EXERCISE INSTRUCTIONS:
Pull every line containing "jobPayload" from the entries.

DATA FOR ANALYSIS:
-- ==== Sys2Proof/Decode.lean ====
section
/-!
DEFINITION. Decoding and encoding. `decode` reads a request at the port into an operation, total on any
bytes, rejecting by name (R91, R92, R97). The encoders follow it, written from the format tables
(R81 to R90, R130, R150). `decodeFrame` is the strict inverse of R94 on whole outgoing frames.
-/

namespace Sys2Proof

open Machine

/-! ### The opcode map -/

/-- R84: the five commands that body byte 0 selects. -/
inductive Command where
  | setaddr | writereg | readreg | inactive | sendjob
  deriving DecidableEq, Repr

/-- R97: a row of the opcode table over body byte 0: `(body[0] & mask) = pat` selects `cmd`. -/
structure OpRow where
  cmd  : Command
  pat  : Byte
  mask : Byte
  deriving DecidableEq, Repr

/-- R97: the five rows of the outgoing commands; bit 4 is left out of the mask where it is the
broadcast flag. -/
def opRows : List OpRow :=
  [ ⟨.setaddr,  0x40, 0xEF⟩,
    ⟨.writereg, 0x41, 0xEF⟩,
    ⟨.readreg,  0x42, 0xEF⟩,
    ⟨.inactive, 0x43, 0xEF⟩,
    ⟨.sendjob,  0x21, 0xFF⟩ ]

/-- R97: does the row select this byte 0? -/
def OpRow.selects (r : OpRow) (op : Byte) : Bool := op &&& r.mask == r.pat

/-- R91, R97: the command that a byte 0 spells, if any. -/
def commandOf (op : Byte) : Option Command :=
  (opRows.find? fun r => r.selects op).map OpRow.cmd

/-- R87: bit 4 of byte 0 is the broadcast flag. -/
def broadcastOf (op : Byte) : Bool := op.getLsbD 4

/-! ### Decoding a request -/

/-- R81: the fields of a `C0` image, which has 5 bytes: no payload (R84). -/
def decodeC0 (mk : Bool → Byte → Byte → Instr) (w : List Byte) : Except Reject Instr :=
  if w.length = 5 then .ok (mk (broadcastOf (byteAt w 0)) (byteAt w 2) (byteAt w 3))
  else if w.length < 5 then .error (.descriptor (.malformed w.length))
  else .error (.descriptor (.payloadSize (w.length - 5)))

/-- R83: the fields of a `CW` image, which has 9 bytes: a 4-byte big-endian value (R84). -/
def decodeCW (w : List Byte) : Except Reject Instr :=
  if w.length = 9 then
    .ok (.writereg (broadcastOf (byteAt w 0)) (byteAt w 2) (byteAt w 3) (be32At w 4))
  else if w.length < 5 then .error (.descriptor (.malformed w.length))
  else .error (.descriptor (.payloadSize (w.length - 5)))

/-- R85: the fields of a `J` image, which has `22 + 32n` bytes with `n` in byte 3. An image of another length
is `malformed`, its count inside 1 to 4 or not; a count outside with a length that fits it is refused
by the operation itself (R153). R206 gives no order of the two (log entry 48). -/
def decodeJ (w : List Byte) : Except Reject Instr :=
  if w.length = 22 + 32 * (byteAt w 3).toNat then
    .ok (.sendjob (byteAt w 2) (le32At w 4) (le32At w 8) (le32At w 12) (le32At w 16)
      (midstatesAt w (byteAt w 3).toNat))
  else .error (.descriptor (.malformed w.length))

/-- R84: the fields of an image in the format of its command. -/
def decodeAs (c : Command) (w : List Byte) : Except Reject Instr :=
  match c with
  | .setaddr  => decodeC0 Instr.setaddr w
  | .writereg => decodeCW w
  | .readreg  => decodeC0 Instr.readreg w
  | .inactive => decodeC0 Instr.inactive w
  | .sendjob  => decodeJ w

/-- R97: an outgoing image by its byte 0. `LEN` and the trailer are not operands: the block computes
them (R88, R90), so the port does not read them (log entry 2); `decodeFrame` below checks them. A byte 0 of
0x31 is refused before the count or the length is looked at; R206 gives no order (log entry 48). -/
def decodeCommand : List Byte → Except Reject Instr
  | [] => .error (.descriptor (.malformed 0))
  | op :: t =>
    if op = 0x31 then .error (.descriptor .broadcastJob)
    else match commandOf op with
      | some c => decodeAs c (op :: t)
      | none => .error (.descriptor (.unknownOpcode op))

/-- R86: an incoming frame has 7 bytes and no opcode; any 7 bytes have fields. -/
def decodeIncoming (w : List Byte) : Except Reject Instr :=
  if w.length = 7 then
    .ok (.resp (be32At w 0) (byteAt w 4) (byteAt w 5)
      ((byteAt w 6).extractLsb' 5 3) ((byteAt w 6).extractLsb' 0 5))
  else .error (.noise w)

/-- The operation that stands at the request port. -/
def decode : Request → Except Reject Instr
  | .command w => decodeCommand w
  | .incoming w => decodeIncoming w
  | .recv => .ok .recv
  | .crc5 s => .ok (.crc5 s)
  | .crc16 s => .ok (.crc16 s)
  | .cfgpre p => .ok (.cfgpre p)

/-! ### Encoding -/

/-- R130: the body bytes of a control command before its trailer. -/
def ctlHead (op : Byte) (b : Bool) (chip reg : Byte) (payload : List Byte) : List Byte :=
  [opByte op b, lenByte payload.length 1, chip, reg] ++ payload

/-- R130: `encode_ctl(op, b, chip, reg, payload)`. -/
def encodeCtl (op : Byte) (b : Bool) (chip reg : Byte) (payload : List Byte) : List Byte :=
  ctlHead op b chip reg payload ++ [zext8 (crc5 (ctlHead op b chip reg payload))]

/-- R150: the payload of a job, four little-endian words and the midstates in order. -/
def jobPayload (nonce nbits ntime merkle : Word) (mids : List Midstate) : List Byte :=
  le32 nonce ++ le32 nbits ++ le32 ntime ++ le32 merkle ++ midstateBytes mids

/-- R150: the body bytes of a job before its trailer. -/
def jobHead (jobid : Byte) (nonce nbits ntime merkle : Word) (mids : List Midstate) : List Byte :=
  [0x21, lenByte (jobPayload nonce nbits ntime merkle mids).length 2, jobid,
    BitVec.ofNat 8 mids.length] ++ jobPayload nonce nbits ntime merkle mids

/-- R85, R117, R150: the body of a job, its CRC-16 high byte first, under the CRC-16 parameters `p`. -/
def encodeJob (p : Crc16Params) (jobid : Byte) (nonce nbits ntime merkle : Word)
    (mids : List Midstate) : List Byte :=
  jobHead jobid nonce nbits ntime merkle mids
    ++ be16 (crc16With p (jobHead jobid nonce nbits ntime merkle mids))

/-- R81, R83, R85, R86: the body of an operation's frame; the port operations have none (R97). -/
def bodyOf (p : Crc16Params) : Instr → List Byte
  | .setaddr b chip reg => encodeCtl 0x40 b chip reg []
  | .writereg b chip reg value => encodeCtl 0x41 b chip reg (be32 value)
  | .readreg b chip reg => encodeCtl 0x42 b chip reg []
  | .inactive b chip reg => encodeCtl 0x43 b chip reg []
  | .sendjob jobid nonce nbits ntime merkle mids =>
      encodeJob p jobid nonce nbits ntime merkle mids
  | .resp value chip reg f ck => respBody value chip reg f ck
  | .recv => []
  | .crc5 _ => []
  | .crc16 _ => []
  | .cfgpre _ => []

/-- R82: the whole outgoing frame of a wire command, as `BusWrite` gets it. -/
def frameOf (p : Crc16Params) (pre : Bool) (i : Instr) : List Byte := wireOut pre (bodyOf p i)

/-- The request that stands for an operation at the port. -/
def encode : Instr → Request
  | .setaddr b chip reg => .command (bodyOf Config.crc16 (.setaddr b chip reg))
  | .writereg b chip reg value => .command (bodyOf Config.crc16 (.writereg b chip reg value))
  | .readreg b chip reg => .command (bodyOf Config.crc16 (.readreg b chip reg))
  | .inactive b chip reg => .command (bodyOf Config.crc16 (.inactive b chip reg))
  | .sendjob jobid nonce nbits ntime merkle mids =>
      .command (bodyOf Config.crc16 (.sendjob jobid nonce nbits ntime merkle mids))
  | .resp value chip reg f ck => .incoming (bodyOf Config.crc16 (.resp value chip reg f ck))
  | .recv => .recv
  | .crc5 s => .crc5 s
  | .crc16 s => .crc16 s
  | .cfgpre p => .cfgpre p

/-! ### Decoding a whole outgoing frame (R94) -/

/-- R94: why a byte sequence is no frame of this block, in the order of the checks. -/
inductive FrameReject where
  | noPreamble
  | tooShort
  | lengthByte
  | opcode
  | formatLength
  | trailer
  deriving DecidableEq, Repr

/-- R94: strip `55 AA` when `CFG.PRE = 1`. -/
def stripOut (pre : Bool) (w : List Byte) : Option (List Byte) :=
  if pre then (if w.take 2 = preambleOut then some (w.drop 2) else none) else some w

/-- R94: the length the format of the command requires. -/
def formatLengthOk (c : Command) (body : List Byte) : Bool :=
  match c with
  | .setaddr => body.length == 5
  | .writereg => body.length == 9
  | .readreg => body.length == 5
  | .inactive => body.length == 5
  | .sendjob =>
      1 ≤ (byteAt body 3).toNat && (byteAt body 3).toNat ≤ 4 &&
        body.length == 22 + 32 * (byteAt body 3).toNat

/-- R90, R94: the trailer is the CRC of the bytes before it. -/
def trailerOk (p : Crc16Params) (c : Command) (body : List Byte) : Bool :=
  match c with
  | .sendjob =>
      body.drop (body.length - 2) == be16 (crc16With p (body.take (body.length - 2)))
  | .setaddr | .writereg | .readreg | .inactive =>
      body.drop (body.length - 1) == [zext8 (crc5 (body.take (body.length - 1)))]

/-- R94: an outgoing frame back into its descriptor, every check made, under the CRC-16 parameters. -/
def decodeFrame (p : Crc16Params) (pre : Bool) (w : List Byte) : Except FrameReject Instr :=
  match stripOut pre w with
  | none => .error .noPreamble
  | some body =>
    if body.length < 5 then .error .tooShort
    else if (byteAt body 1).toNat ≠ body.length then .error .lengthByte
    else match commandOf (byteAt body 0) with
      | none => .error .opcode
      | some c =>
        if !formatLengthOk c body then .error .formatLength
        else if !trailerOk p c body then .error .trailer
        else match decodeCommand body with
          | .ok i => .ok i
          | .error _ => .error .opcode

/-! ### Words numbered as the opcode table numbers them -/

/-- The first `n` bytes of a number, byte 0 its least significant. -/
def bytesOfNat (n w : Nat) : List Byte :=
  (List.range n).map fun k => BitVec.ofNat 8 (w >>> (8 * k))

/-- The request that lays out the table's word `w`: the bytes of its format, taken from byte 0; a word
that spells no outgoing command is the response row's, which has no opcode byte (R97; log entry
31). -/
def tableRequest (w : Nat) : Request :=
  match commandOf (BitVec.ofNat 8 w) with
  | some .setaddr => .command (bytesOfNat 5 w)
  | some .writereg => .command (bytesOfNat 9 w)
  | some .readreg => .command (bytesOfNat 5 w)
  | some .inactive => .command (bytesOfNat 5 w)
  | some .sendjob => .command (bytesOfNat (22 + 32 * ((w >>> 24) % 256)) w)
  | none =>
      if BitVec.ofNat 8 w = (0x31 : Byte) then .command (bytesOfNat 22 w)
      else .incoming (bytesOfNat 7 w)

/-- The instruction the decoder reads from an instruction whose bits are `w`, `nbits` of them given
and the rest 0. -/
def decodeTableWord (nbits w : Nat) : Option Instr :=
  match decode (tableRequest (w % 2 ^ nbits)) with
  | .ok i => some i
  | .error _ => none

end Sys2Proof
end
==
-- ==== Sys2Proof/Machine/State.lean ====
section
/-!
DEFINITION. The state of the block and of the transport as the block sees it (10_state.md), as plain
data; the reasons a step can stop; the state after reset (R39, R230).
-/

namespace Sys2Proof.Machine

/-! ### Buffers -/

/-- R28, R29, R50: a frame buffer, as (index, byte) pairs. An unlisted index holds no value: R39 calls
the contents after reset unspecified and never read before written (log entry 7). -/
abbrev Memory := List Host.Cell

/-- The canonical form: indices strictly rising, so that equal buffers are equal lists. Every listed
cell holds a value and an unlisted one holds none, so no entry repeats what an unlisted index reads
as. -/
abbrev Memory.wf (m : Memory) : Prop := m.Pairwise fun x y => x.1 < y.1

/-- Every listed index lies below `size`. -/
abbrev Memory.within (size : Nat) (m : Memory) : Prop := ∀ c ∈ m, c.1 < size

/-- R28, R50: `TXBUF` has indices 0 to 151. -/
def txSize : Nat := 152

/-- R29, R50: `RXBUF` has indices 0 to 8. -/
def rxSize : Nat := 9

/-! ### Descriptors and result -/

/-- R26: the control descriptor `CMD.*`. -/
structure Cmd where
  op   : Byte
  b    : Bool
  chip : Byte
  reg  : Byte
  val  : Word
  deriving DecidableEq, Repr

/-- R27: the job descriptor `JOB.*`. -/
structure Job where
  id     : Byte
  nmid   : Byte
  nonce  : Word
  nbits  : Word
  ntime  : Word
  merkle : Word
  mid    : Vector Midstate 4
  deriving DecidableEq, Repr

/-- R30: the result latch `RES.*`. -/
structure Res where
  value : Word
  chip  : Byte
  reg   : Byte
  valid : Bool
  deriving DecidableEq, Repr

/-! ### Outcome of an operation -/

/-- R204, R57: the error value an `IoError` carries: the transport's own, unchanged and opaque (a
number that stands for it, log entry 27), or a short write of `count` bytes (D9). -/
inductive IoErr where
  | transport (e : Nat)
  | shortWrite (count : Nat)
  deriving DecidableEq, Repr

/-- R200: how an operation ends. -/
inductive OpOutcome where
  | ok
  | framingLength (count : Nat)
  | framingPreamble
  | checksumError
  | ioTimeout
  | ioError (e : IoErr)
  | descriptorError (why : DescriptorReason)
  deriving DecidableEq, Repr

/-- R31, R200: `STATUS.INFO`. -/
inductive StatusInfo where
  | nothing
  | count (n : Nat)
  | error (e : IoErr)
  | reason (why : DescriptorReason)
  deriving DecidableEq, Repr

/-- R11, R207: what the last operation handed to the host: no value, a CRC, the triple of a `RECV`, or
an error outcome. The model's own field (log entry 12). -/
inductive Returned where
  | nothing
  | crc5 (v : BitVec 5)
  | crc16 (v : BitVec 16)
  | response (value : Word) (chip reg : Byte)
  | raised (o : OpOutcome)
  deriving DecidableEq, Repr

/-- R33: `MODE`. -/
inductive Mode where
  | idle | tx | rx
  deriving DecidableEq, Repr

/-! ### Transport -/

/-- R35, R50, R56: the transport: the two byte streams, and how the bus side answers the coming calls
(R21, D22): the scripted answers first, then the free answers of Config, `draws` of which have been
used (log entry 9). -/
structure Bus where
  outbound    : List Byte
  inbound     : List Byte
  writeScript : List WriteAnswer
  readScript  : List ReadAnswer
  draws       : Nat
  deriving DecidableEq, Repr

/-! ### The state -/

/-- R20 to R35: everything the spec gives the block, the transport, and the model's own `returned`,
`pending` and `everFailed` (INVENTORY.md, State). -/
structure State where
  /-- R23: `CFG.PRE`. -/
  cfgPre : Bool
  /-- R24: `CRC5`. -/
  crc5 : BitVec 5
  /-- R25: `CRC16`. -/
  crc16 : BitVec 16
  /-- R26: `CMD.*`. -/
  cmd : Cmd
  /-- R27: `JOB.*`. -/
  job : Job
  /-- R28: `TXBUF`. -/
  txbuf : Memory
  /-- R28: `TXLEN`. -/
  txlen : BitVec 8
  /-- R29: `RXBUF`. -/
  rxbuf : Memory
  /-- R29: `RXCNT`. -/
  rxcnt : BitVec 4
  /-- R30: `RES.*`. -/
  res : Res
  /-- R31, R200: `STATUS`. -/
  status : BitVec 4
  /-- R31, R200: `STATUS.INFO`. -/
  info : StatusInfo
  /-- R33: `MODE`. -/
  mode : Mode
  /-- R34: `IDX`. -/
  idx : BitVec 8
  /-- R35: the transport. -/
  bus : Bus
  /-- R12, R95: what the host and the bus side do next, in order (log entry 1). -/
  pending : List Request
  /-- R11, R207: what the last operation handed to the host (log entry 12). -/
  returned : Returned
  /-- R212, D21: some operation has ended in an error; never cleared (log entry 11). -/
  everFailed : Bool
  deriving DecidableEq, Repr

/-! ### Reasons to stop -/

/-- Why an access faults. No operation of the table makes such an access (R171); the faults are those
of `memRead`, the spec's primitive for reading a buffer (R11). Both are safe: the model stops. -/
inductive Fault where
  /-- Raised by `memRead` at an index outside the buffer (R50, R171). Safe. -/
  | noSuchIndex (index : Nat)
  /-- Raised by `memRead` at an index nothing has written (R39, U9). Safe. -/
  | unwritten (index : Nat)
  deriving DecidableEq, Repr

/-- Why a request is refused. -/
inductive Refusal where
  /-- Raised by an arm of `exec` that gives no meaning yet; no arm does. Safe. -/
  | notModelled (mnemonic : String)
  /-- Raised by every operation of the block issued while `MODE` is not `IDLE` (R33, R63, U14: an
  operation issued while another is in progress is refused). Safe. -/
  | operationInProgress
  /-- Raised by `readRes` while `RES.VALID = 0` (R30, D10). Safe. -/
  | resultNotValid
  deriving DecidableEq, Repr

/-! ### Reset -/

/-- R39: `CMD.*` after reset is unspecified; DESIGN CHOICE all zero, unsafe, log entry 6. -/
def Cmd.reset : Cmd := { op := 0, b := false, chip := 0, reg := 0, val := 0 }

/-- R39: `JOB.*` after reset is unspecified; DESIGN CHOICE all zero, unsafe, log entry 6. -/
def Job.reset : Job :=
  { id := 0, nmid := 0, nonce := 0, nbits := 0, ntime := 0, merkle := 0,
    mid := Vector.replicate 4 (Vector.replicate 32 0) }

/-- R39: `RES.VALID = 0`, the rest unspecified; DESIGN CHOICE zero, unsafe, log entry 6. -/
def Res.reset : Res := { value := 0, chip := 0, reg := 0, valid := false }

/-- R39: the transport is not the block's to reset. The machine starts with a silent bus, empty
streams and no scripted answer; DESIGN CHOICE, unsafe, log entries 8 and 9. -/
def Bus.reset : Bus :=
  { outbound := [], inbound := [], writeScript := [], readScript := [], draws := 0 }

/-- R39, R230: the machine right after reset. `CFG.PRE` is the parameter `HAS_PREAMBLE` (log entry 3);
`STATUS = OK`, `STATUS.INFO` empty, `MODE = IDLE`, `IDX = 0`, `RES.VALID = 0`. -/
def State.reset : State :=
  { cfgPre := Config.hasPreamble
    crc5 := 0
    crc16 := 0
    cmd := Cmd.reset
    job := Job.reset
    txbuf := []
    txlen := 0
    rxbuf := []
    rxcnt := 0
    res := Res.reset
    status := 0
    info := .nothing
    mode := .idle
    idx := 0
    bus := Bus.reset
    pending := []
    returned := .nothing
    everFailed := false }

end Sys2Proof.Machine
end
...
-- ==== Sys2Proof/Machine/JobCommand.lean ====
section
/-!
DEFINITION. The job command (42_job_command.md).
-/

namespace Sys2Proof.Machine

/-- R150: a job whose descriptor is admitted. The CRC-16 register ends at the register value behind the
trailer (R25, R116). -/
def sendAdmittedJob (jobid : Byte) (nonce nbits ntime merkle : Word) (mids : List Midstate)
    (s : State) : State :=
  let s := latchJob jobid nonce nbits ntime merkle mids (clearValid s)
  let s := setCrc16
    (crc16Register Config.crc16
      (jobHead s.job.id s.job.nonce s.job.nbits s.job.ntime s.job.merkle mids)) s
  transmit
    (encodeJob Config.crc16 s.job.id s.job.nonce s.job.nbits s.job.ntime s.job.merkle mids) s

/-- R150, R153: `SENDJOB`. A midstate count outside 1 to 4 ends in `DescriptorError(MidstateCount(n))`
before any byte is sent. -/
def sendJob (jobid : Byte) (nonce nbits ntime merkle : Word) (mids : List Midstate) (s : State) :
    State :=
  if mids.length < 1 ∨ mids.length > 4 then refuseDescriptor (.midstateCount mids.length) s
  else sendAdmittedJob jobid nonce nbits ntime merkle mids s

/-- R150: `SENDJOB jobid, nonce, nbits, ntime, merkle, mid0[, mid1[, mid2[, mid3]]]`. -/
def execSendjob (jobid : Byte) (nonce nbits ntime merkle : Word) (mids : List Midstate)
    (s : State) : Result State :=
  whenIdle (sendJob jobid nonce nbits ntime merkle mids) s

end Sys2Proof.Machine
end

WRITTEN REPLY:
def jobPayload (nonce nbits ntime merkle : Word) (mids : List Midstate) : List Byte :=
  [0x21, lenByte (jobPayload nonce nbits ntime merkle mids).length 2, jobid,
    BitVec.ofNat 8 mids.length] ++ jobPayload nonce nbits ntime merkle mids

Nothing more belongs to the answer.